Count lines, not occurrences: report how many lines in the records hold the string "counts", and nothing else.

*** Record extracts Section Begins ***

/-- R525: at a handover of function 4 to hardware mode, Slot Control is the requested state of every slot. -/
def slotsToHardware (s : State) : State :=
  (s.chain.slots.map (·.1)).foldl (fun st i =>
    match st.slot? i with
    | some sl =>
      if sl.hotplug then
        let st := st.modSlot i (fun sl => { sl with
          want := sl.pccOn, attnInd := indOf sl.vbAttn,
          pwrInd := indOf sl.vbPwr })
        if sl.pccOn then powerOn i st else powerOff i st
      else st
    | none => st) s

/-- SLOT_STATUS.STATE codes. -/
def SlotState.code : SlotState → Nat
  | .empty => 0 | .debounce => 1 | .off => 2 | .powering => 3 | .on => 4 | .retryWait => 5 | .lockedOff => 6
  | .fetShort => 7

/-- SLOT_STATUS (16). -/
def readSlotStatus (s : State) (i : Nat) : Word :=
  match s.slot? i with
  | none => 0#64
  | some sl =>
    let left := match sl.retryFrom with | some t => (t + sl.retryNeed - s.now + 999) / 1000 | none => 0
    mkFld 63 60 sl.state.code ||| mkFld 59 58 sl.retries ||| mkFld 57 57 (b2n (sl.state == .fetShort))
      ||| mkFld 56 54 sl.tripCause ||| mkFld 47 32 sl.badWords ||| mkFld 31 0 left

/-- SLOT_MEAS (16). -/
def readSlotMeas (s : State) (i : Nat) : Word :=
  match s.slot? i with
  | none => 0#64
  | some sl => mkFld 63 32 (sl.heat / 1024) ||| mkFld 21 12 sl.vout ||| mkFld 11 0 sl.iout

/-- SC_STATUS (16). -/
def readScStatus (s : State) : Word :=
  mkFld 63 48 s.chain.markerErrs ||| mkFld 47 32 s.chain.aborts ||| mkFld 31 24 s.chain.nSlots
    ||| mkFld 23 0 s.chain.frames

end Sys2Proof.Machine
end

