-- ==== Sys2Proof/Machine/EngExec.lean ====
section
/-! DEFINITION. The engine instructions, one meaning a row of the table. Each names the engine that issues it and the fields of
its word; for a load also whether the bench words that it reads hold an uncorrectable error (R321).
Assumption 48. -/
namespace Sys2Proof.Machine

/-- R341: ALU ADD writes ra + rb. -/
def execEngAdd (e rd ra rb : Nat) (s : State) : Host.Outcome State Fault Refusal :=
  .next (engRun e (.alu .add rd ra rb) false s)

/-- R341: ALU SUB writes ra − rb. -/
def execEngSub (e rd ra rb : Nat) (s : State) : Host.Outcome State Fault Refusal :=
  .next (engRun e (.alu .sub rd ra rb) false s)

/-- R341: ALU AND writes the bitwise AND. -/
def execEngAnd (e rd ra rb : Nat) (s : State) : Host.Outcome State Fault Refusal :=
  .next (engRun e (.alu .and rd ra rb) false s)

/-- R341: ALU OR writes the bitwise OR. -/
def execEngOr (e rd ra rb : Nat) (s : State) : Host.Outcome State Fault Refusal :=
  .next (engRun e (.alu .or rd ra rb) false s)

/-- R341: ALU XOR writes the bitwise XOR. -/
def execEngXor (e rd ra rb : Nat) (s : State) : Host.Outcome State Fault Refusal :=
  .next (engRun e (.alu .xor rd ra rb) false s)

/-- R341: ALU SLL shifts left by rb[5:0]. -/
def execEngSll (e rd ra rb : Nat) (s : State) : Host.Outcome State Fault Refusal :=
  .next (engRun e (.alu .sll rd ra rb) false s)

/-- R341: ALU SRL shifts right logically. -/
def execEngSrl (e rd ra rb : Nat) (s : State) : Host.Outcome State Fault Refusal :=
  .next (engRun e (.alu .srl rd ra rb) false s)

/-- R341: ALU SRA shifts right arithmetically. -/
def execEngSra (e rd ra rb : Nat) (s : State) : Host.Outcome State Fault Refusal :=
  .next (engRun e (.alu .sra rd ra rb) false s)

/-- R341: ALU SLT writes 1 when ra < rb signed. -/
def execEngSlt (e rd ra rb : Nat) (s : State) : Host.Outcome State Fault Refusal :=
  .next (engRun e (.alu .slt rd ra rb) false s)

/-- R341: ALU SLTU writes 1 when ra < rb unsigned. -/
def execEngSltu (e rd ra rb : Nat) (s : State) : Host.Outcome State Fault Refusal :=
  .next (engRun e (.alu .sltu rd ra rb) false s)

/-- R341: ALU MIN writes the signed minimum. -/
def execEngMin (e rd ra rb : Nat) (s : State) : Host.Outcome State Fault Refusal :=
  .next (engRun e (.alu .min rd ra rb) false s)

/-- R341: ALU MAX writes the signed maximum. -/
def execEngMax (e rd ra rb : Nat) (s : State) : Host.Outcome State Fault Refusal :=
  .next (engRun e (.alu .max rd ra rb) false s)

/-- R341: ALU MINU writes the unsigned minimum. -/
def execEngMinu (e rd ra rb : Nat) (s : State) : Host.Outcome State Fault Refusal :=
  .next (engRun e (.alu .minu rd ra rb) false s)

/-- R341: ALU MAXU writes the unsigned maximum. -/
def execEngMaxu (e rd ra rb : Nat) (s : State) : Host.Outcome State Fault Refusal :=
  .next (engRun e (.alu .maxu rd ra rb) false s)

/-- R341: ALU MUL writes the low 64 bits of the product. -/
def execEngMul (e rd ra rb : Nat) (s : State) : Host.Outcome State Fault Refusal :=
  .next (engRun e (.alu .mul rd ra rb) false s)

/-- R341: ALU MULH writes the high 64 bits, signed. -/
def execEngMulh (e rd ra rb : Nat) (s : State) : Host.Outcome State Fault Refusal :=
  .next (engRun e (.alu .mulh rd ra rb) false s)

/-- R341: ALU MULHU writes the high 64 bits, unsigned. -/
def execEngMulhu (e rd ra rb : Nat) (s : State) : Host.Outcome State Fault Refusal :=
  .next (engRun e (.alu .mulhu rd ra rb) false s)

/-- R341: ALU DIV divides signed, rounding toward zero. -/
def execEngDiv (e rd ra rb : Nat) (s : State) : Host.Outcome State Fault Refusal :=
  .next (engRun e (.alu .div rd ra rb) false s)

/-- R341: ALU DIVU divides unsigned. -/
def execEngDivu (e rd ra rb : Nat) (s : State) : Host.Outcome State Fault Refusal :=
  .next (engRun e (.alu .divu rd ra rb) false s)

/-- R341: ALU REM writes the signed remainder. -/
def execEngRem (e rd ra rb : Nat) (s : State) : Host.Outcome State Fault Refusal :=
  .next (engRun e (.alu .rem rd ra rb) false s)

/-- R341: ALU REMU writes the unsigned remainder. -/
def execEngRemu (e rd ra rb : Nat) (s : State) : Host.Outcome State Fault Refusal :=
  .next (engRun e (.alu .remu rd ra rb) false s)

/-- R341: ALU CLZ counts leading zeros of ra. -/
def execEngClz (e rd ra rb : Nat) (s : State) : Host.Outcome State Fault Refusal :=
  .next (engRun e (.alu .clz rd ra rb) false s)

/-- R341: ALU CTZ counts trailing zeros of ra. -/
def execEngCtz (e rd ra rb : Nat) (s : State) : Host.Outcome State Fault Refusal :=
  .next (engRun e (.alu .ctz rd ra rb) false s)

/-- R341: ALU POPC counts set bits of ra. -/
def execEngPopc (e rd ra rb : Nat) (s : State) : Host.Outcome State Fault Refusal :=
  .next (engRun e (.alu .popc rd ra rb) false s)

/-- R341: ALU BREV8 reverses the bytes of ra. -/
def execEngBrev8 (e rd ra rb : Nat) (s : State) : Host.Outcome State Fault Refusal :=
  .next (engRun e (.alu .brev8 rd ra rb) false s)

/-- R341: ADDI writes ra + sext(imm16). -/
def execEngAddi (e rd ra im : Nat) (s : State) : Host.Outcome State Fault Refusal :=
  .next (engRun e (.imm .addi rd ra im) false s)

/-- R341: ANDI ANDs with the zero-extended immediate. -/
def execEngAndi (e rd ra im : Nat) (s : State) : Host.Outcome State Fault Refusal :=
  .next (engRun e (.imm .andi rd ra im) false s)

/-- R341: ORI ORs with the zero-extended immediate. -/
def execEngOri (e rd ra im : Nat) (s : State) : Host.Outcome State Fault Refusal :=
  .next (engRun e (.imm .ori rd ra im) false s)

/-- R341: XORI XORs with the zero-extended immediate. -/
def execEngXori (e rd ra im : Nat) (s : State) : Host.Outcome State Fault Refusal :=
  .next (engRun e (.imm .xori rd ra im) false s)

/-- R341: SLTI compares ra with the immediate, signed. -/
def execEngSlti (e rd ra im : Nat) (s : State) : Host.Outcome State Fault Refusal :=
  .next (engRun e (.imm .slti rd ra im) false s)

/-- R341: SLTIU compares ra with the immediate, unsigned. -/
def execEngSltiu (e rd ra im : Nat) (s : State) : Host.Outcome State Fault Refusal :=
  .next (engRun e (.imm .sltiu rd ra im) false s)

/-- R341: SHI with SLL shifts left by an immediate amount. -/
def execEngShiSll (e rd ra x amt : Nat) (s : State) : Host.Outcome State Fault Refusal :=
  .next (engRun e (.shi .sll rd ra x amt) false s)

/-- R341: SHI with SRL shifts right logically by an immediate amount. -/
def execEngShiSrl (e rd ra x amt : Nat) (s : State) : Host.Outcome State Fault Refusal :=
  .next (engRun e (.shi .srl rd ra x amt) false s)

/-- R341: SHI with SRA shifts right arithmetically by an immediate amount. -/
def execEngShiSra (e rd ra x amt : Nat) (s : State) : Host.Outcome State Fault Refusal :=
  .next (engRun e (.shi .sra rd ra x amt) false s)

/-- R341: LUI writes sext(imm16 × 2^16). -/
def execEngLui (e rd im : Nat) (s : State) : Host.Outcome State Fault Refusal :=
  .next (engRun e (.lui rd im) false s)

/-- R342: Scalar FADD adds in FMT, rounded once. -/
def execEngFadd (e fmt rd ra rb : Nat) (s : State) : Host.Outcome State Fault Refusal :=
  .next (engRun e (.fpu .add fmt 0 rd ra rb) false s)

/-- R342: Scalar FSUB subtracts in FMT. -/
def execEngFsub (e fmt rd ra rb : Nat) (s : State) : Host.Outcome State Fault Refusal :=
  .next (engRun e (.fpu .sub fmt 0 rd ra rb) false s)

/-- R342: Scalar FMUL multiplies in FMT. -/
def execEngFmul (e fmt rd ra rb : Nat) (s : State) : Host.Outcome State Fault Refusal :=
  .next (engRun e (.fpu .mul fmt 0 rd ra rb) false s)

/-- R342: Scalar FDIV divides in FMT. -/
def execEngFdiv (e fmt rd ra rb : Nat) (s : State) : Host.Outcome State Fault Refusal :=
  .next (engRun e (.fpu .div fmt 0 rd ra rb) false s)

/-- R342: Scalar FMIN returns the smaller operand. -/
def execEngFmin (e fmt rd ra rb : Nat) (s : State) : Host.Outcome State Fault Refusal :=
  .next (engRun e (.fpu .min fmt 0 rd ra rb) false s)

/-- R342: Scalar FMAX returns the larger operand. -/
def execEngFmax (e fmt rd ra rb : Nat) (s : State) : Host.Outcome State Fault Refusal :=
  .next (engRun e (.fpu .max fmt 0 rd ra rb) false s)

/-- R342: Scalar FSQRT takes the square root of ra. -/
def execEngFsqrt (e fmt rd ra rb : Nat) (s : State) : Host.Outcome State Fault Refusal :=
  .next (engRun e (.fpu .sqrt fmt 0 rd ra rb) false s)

*** Record extracts Section Ends ***

**Your solution:** 3